Moreover, experts worry China could impose penalties on Western brands who sell there at a time when business in that country is exploding. Some also believe U.S. fans might turn to counterfeit merchandise if they don’t want to pay higher prices.
“When you raise prices on legitimate goods, you encourage the production of illegitimate goods,” said Steve Lamar, executive vice president of The American Apparel and Footwear Association, a trade group. “We’re definitely seeing pressure on brands. We’re just waiting for the other basketball shoe to drop.”
Until now, consumers were largely spared from higher prices in Trump’s previous round of import taxes. That has changed. Starting Sept. 1, the U .S. government began collecting 15 percent on $112 billion in Chinese imports, on a wide array of merchandise including basketball jerseys, basketball shoes, basketballs and even hoops. Higher tariffs are set to hit another batch of Chinese products — $160 billion worth on Dec. 15 and include other sports products, according to the American Apparel & Footwear Association.
President Trump tweeted Wednesday that planned tariff increases on another $250 billion in Chinese imports, which would include sports bags, would be delayed until Oct. 15, from Oct. 1. Tariff increases are set to go from 25% to 30%.
Many sporting goods companies, including Adidas, Under Armour and Spaulding declined to comment on how their business is being affected by the China trade wars. But like many companies, sport brands have been diversifying their sourcing away from China to factories in Vietnam and Bangladesh for the last several years even before escalating tensions between the U.S. and China.
Under Armour has been working for several years to reduce sourcing in China.
“With current tariffs, we actually are not being affected very much at all, ” Patrick Fisk, president and chief operating officer at Under Armour told CNBC last week. “We only have 10 percent of what comes into the U.S. from China. So the current state, we’re OK.”
Puma announced earlier this year a new multi-year partnership that will make the international sports brand an official marketing partner of the NBA.
“Our sector in China has been very strong. We’ve been growing 15% every quarter,” says Puma U.S. CEO Bjoern Gulden, noting it’s the fastest growing market ahead of the U.S. and Europe.

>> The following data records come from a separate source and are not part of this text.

-- ==== Sys2Proof/Machine/Flags.lean ====
section
/-! DEFINITION. The status words and blocks the block shows: the boot status word (Table 04-10), ENV_STATUS (Table 08-6)
and the identity block (Table 24-3). -/

namespace Sys2Proof.Machine

/-- The codes of Table 04-11. -/
def outcomeCode : BootOutcome → Nat
  | .booting => 0x00 | .hostReady => 0x01 | .hostReadyDegraded => 0x02 | .recoveryNoImage => 0x10 | .layerFailed => 0x11
  | .recoveryFlashFault => 0x12 | .haltedLockstep => 0x20 | .haltedRom => 0x21 | .haltedScrap => 0x22
  | .haltedFuse => 0x23 | .haltedSelftest => 0x24 | .haltedWatchdog => 0x25

def bit (b : Bool) (i : Nat) : Nat := if b then 2 ^ i else 0

/-- The boot status word (Table 04-10). -/
def bootStatus (s : State) : BitVec 64 :=
  let b := s.boot
  BitVec.ofNat 64 (outcomeCode b.outcome + bit b.bank 8 + bit b.fallback 9 + bit b.fuseDegraded 10 + bit b.unanchored 11 +
    bit s.aon.ret.cold 12 + bit (s.aon.ret.tamperCount != 0) 13 + s.power.tileFence.toNat * 2 ^ 16 +
    s.power.stackFence.toNat * 2 ^ 24 + b.attempts.toNat * 2 ^ 32 + b.failedLayer.toNat * 2 ^ 36)

/-- Entries in flight on an envelope ring, modulo its size. -/
def envInFlight (r : EnvRing) : Nat := (r.tail - r.head).toNat

/-- The state of a partition as the identity block codes it. -/
def pstateCode (s : State) (p : Nat) : Nat :=
  match part? s p with
  | some x => (match x.state with | .running => 2 | _ => 1)
  | none => 0

/-- The mode of a partition as the identity block codes it. -/
def modeCode : Mode → Nat | .confidential => 1 | .open => 2

end Sys2Proof.Machine
end

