/-- The attribute word of MK_n: XTS seed, XTS and engine copy, trust world, turnstile engine, OWNED (R126, Table 06-2). -/
def mkAttr (p : Nat) : BitVec 64 := BitVec.ofNat 64 (4 + 2 ^ 5 + 2 ^ 11 + 2 ^ 12 + 2 ^ 22 + p * 2 ^ 24 + 2 ^ 35)

/-- Put 384 DRBG bits into a slot. -/
def drawKey (n : Nat) (attr : BitVec 64) (s : State) : State :=
  let u := useFree s
  installSlot n attr (BitVec.ofNat 384 (beNat (drawBytes u.1 48))) 0 u.2

/-! ### Partitions -/

def Partition.new (m : Mode) (d : Digest) : Partition :=
  { mode := m, state := .held, tenant := d, ctxs := [(0, { tid := d, save := none, binds := [] })], running := 0, switchTo := none,
    switchEnv := none, windows := [], host := none, mem := [], link := [], policy := { publishers := [], bases := [] },
    counts := .zero, budget := 16, level := 0, maxStep := 0, periodUs := 0, pendUs := 0, periodSeq := 0, anchor := 0,
    waitEnv := none }

/-- PARTITION_CREATE's effect (R205, R224). -/
def createPart (p : Nat) (m : Mode) (d : Digest) (s : State) : State × Ans :=
  if (part? s p).isSome then (s, Ans.conflict)
  else if s.parts.debugOpen ∧ m = .confidential then (s, Ans.state)
  else match tidIndex d s with
    | none => (s, Ans.exhausted)
    | some (i, s1) =>
      let s2 := drawKey (0x80 + p) (mkAttr p) (destroySlot (0x80 + p) s1)
      let s3 := setPart p (Partition.new m d) s2
      (recordStep (mkStep 4 0x10 p 0xFF 0 (BitVec.ofNat 128 (modeCode m + 256 * i)) 0) s3, Ans.ok)

/-- The end of a destroy (R207): shares free, MK and BK destroyed, VF reset, the reply. -/
def destroyDone (p : Nat) (s : State) : State :=
  match part? s p with
  | none => s
  | some x =>
    if x.state = .destroying ∧ !s.scrub.jobs.any (fun j => j.former == p) then
      let s1 := destroySlots [0x80 + p, 0x100 + p] s
      let s2 : State := { s1 with
        parts := { s1.parts with parts := mdel s1.parts.parts p },
        q := { s1.q with regs := mdel s1.q.regs p, outs := s1.q.outs.filter (fun o => o.part != p),
                         posting := s1.q.posting.filter (fun y => y.entry.part != p) },
        mem := { s1.mem with h2d := mclear s1.mem.h2d (65 * p) 65, d2h := mdel s1.mem.d2h p },
        tele := { s1.tele with pages := mdel s1.tele.pages p },
        car := { s1.car with channels := s1.car.channels.filter (fun c => c.2.part != p) } }
      match x.waitEnv with
      | some (e, n) => finish e (if n = 0 then Ans.ok else Ans.dropped n) s2
      | none => s2
    else s

/-- Everything a partition holds, in the order of Table 09-5. -/
def allHeld (s : State) (p : Nat) (x : Partition) : List (Nat × Nat) :=
  (heldOf s 1 p).map (fun r => (1, r)) ++ (mkeys x.windows).map (fun r => (2, r)) ++ (heldOf s 3 p).map (fun r => (3, r)) ++
    (heldOf s 4 p).map (fun r => (4, r)) ++ (heldOf s 5 p).map (fun r => (5, r)) ++ (x.host.toList.map (fun _ => (6, 0))) ++
    (mkeys x.link).map (fun r => (7, r)) ++ (mkeys x.mem).map (fun r => (8, r))

/-- The revokes of a sequence, none of them counted as an act of its own; the entries dropped. -/
def revokeAll (p : Nat) (rs : List (Nat × Nat)) (next : Nat → Nat → BitVec 128 → ScrubNext) (s : State) : State × Nat :=
  rs.foldl (fun (a : State × Nat) r =>
    match part? a.1 p with
    | none => a
    | some x =>
      match heldParams x a.1 r.1 r.2 p with
      | none => a
      | some v =>
        let k := revokeEffect x p r.1 r.2 (next r.1 r.2 v) none a.1
        (k.1, a.2 + k.2.1)) (s, 0)

/-- Unbind and forget what the parcel desk holds of a partition, or of one of its contexts: circles left, parcels
unbound, admissions and passports gone. -/
def deskForget (p : Nat) (ctx : Option Nat) (s : State) : State :=
  let mine (q c : Nat) : Bool := q == p && (match ctx with | some k => k == c | none => true)
  let s0 := ((s.desk.circles.filter (fun e => e.2.members.any (fun m => mine m.part m.ctx))).map Prod.fst).foldl (fun t i => leaveCircle p i t) s
  let s1 := (s0.desk.parcels.filter (fun x => mine x.part x.ctx)).foldl (fun t x => unbindOne p x.ctx x.head.hd t) s0
  { s1 with desk := { s1.desk with adms := s1.desk.adms.filter (fun a => !mine a.part a.ctx),
                                   parcels := s1.desk.parcels.filter (fun x => !mine x.part x.ctx) } }

/-- PARTITION_DESTROY's effect (R207). -/
def destroyPart (p : Nat) (env : Option Pending) (s : State) : State × Ans :=
  match part? s p with
  | none => (s, Ans.notFound)
  | some x =>
    match tidIndex x.tenant s with
    | none => (s, Ans.exhausted)
    | some (i, s0) =>
      let s1 := deskForget p none (countAct x.tenant s0)
      let c := cancelPart p s1
      let xs := match part? c.1 p with | some y => y | none => x
      let r := revokeAll p (allHeld c.1 p xs) (fun _ _ _ => .free) c.1
      let s2 := (x.ctxs.filter (fun e => e.1 ≠ 0)).foldl (fun t e =>
        match tidIndex e.2.tid t with
        | some (k, t1) => recordStep (mkStep 5 0x11 p e.1 0 0 (BitVec.ofNat 128 (e.2.save.getD 0xFF + 256 * k))) t1
        | none => t) r.1
      let s3 := recordStep (mkStep 5 0x10 p 0xFF 0 0 (BitVec.ofNat 128 (modeCode x.mode + 256 * i))) s2
      let n := c.2 + r.2
      let s4 := modPart p (fun y => { y with state := .destroying, waitEnv := env.map (fun e => (e, n)) }) s3
      let s5 := finish? x.switchEnv (if n = 0 then Ans.ok else Ans.dropped n) s4
      (destroyDone p s5, Ans.waiting)

/-- The reply of a mode change once nothing waits to be granted back (R208). -/
def modeDone (p : Nat) (s : State) : State :=
  match part? s p with
  | none => s
  | some x =>
    if s.scrub.jobs.any (fun j => match j.next with | .regrant q _ => q == p | _ => false) then s
    else match x.waitEnv with
      | some (e, _) => finish e Ans.ok (modPart p (fun y => { y with waitEnv := none }) s)
      | none => s

/-- PARTITION_MODE_SET's effect (R208, R209, R224, R239). -/
def modeSet (p : Nat) (m : Mode) (env : Option Pending) (s : State) : State × Ans :=
  match part? s p with
  | none => (s, Ans.notFound)
  | some x =>
    let paths : List (Nat × Nat) := (x.host.toList.map (fun _ => (6, 0))) ++ (mkeys x.link).map (fun r => (7, r)) ++
      (mkeys x.mem).map (fun r => (8, r))
    if x.mode = m then (s, Ans.ok)
    else if m = .confidential ∧ (x.ctxs.any (fun c => c.2.tid != x.tenant) || s.parts.debugOpen ||
        x.windows.any (fun w => ((mget x.mem w.2.stack).map (·.slotsA)).getD 0 == 0) ||
        paths.any (fun r => !fixedOn s r.1 r.2)) then (s, Ans.state)
    else
      let s1 := deskForget p none (countAct x.tenant s)
      let c := cancelPart p s1
      let s2 := applySwitch p c.2 (modPart p (fun y => { y with state := .held }) c.1)
      let y := match part? s2 p with | some y => y | none => x
      let rs := (allHeld s2 p y).filter (fun r => r.1 ≤ 3)
      let s3 := modPart p (fun z => { z with ctxs := z.ctxs.map (fun e => (e.1, { e.2 with binds := [] })) }) s2
      let r := revokeAll p rs (fun _ _ v => .regrant p v) s3
      let s4 := drawKey (0x80 + p) (mkAttr p) (destroySlots ([0x80 + p, 0x100 + p] ++ heldOf r.1 5 p) r.1)
      let s5 := modPart p (fun z => { z with mode := m, budget := 16, level := 0, waitEnv := env.map (fun e => (e, 0)) }) s4
      let s6 := recordStep (mkStep 3 0x10 p 0xFF 0 (BitVec.ofNat 128 (modeCode m)) (BitVec.ofNat 128 (modeCode x.mode))) s5
      (modeDone p s6, Ans.waiting)

/-! ### Contexts (R496) -/

def contextCreate (p c save : Nat) (d : Digest) (s : State) : State × Ans :=
  match part? s p with
  | none => (s, Ans.notFound)
  | some x =>
    let w := mget x.windows save
    if save ≠ 255 ∧ w.isNone then (s, Ans.notFound)
    else if mhas x.ctxs c ∨ (x.mode = .confidential ∧ d ≠ x.tenant) then (s, Ans.conflict)
    else if save ≠ 255 ∧ (match w with
        | some v => v.access != 0 || v.use != .plain || s.q.pages.any (fun g => g.part == p && g.window == save) ||
            (v.ctx != 255 && v.ctx != c) || v.save.isSome
        | none => false) = true then (s, Ans.state)
    else match tidIndex d s with
      | none => (s, Ans.exhausted)
      | some (i, s1) =>
        let sv := if save = 255 then none else some save
        let s2 := modPart p (fun y => { y with
          ctxs := mput y.ctxs c { tid := d, save := sv, binds := [] },
          windows := match sv with | some k => mupd y.windows k (fun v => { v with save := some c }) | none => y.windows }) s1
        (recordStep (mkStep 4 0x11 p c 0 (BitVec.ofNat 128 (save + 256 * i)) 0) s2, Ans.ok)

def contextDestroy (p c : Nat) (s : State) : State × Ans :=
  match part? s p with
  | none => (s, Ans.notFound)
  | some x =>
    match mget x.ctxs c with
    | none => (s, Ans.notFound)
    | some k =>
      if c = 0 ∨ c = x.running ∨ x.switchTo = some c then (s, Ans.state)
      else match tidIndex k.tid s with
        | none => (s, Ans.exhausted)
        | some (i, s1) =>
          let ws := (x.windows.filter (fun w => w.2.ctx == c)).map (fun w => (2, w.1))
          let ps := (heldOf s 5 p).filter (fun r => (resOf s 5 r).params.toNat % 256 == c)
          let s2 := ws.foldl (fun t _ => countAct x.tenant t) (deskForget p (some c) s1)
          let r := revokeAll p (ws ++ ps.map (fun r => (5, r))) (fun _ _ _ => .free) s2
          let unsave (w : Nat × Window) : Nat × Window := (w.1, if w.2.save = some c then { w.2 with save := none } else w.2)
          let s3 := modPart p (fun y => { y with ctxs := mdel y.ctxs c, windows := y.windows.map unsave }) r.1
          (recordStep (mkStep 5 0x11 p c 0 0 (BitVec.ofNat 128 (k.save.getD 0xFF + 256 * i))) s3, Ans.ok)

def contextSwitch (p c : Nat) (env : Option Pending) (s : State) : State × Ans :=
  match part? s p with
  | none => (s, Ans.notFound)
  | some x =>
    if !mhas x.ctxs c then (s, Ans.notFound)
    else if x.switchTo.isSome ∨ c = x.running then (s, Ans.state)
    else
      let s1 := modPart p (fun y => { y with switchTo := some c, switchEnv := env }) s
      let s2 := recordStep (mkStep 3 0x11 p c 0 (BitVec.ofNat 128 c) (BitVec.ofNat 128 x.running)) s1
      (if x.state = .running then s2 else applySwitch p 0 s2, Ans.waiting)

/-! ### Arbitration (R217, R239) -/

/-- RTYPE and RID of a path code. -/
def pathOf (v : Nat) : Nat × Nat := if v < 8 then (8, v) else if v = 0x10 then (6, 0) else (7, v % 16)

def setFixed (v : Nat) (on : Bool) (s : State) : State :=
  let x := s.parts
  { s with parts := if v < 8 then { x with fixedMt := setBit x.fixedMt v on } else if v = 0x10 then { x with fixedHt := on }
                    else { x with fixedLt := setBit x.fixedLt (v % 16) on } }

def arbMode (v : Nat) (on : Bool) (s : State) : State × Ans :=
  let r := pathOf v
  if !on ∧ s.parts.parts.any (fun e => e.2.mode == .confidential && (partShare e.2 r.1 r.2).isSome) then (s, Ans.state)
  else if fixedOn s r.1 r.2 = on then (s, Ans.ok)
  else
    let b (z : Bool) : BitVec 128 := if z then 1 else 0
    (recordStep (mkStep 3 0x12 0xFF 0xFF v (b on) (b (fixedOn s r.1 r.2))) (setFixed v on s), Ans.ok)

def arbShare (v p : Nat) (params : BitVec 128) (s : State) : State × Ans :=
  match part? s p with
  | none => (s, Ans.notFound)
  | some x =>
    let r := pathOf v
    match partShare x r.1 r.2 with
    | none => (s, Ans.notFound)
    | some old =>
      let h := shareOf params
      let uses := r.1 ≠ 8 ∨ x.windows.any (fun w => w.2.stack == r.2)
      if !slotsFit s p r.1 r.2 h then (s, Ans.exhausted)
      else if x.mode = .confidential ∧ uses ∧ (h.slotsA = 0 ∨ (r.1 = 6 ∧ h.slotsB = 0)) then (s, Ans.state)
      else if shareParams h = shareParams old then (s, Ans.ok)
      else
        (recordStep (mkStep 3 0x12 p 0xFF v (shareParams h) (shareParams old))
          (modPart p (putShare r.1 r.2 (some h)) s), Ans.ok)

/-! ### Rollback (R220, R221) -/

/-- The inverse of a recorded step, as an ordinary step. -/
def inverse (r : StepRec) (tids : List Digest) (s : State) : State × Ans :=
  let p := r.part.toNat
  let rt := r.rtype.toNat
  let old := r.old.toNat
  match r.action.toNat with
  | 1 => revoke p rt r.rid.toNat none s
  | 2 => grant p rt r.rid.toNat r.old none s
  | 3 =>
    if rt = 0x10 then modeSet p (if old = 1 then .confidential else .open) none s
    else if rt = 0x11 then
      match part? s p with
      | some x =>
        if x.switchTo = some (r.new.toNat % 256) then
          (recordStep (mkStep 3 0x11 p (old % 256) 0 (BitVec.ofNat 128 (old % 256)) r.new)
            (finish? x.switchEnv Ans.ok (modPart p (fun y => { y with switchTo := none, switchEnv := none }) s)), Ans.ok)
        else contextSwitch p (old % 256) none s
      | none => (s, Ans.notFound)
    else if r.part = 0xFF then arbMode r.rid.toNat (old % 2 == 1) s
    else arbShare r.rid.toNat p r.old s
  | 4 => if rt = 0x10 then destroyPart p none s else contextDestroy p r.ctx.toNat s
  | _ =>
    let d := tids.getD (old / 256 % 256) 0
    if rt = 0x10 then createPart p (if old % 256 = 1 then .confidential else .open) d s
    else contextCreate p r.ctx.toNat (old % 256) d s

/-- Whether a rollback has to wait for a scrub or for a destroy. -/
def rollbackBlocked (s : State) : Bool :=
  s.scrub.jobs.any (fun j => !j.tripped) ||
  s.parts.parts.any (fun e => e.2.state == .destroying || e.2.switchTo.isSome && e.2.state != .running)

/-- EPOCH and DIGEST of the current epoch. -/
def epochNow (s : State) : Bytes := leBytes 8 s.parts.current.num.toNat ++ digBytes (epochDigest s.parts.current)

/-- Go on with a rollback as far as it goes without waiting. -/
def runRollback : Nat → State → State
  | 0, s => s
  | n + 1, s =>
    match s.parts.rollback with
    | none => s
    | some r =>
      if rollbackBlocked s then s
      else match r.todo with
        | [] =>
          let s1 := commitEpoch { s with parts := { s.parts with rollback := none } }
          match r.env with
          | some e => reply e.env e.op.toNat (Ans.ok (epochNow s1)) (some s1.twin.mseqOut) s1
          | none => s1
        | (x, tids) :: rest =>
          let a := inverse x tids s
          if a.2.wait ∨ a.2.status = 0 ∨ a.2.status = 8 then
            runRollback n { a.1 with parts := { a.1.parts with rollback := some { r with todo := rest, done := r.done ++ [x] } } }
          else finish? r.env (Ans.conflict (count31 r.done.length)) { a.1 with parts := { a.1.parts with rollback := none } }

/-- Go on with a rollback in progress, if there is one. -/
def pumpRollback (s : State) : State :=
  match s.parts.rollback with | some r => runRollback (r.todo.length + 2) s | none => s

/-! ### Scrub completion (R318–R326) -/

/-- The partition a scrub is run for. -/
def jobOwner (j : ScrubJob) : Nat :=
  match j.next with
  | .grant p _ | .regrant p _ | .context p | .parcel p _ | .firstGrant p _ _ => p
  | .free => j.former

But he added, “Tariffs and trade wars are not good for the market. It carries uncertainty.”
Puma has been moving its sourcing out of China over the past two years and now the country accounts for 20 percent of its overall production. Still, Gulden says costs are going up, and he’s not sure whether the company will have to raise prices.
Gulden and others believe that the top end of the market may be less vulnerable than the lower end.
For customers who buy sneakers ranging from $150 to $250, an increase may not hurt sales, but that could be a different story for customers who buy shoes in the $60 to $70 range, he said.
Still, he says no one “has an appetite for higher prices.”
The tensions between the U.S. and China come as many sports brands have been digging deeper into China where basketball is a massive business and the NBA’s fan base is exploding through social media.
The good news is that American brands including Nike who sell there say business remains strong and they haven’t seen consumers in China pull back because of the strain.
“We have not seen any impact on our business to-date and we continue to see strong momentum as we enter fiscal year 2020, ” Mark G. Parker, chairman, CEO and president of Nike told analysts during a conference call following its fiscal fourth quarter earnings in June. It reported revenue growth in China up 21% this past fiscal year.
Nike says it produces about a quarter of its product in China for the globe. However, its exposure in terms of product produced in China to North America is “relatively modest.”
There’s a silver lining for sportswear makers to Trump’s trade war with China, however.
Puma’s Gulden says that the company is using the same factories in China that used to produce merchandise for the American market for the Chinese market. Previously, factories outside of China produced goods for China. Now, Puma can stay on top of trends faster.
“You are much quicker. No duty. No freight, ” Gulden added.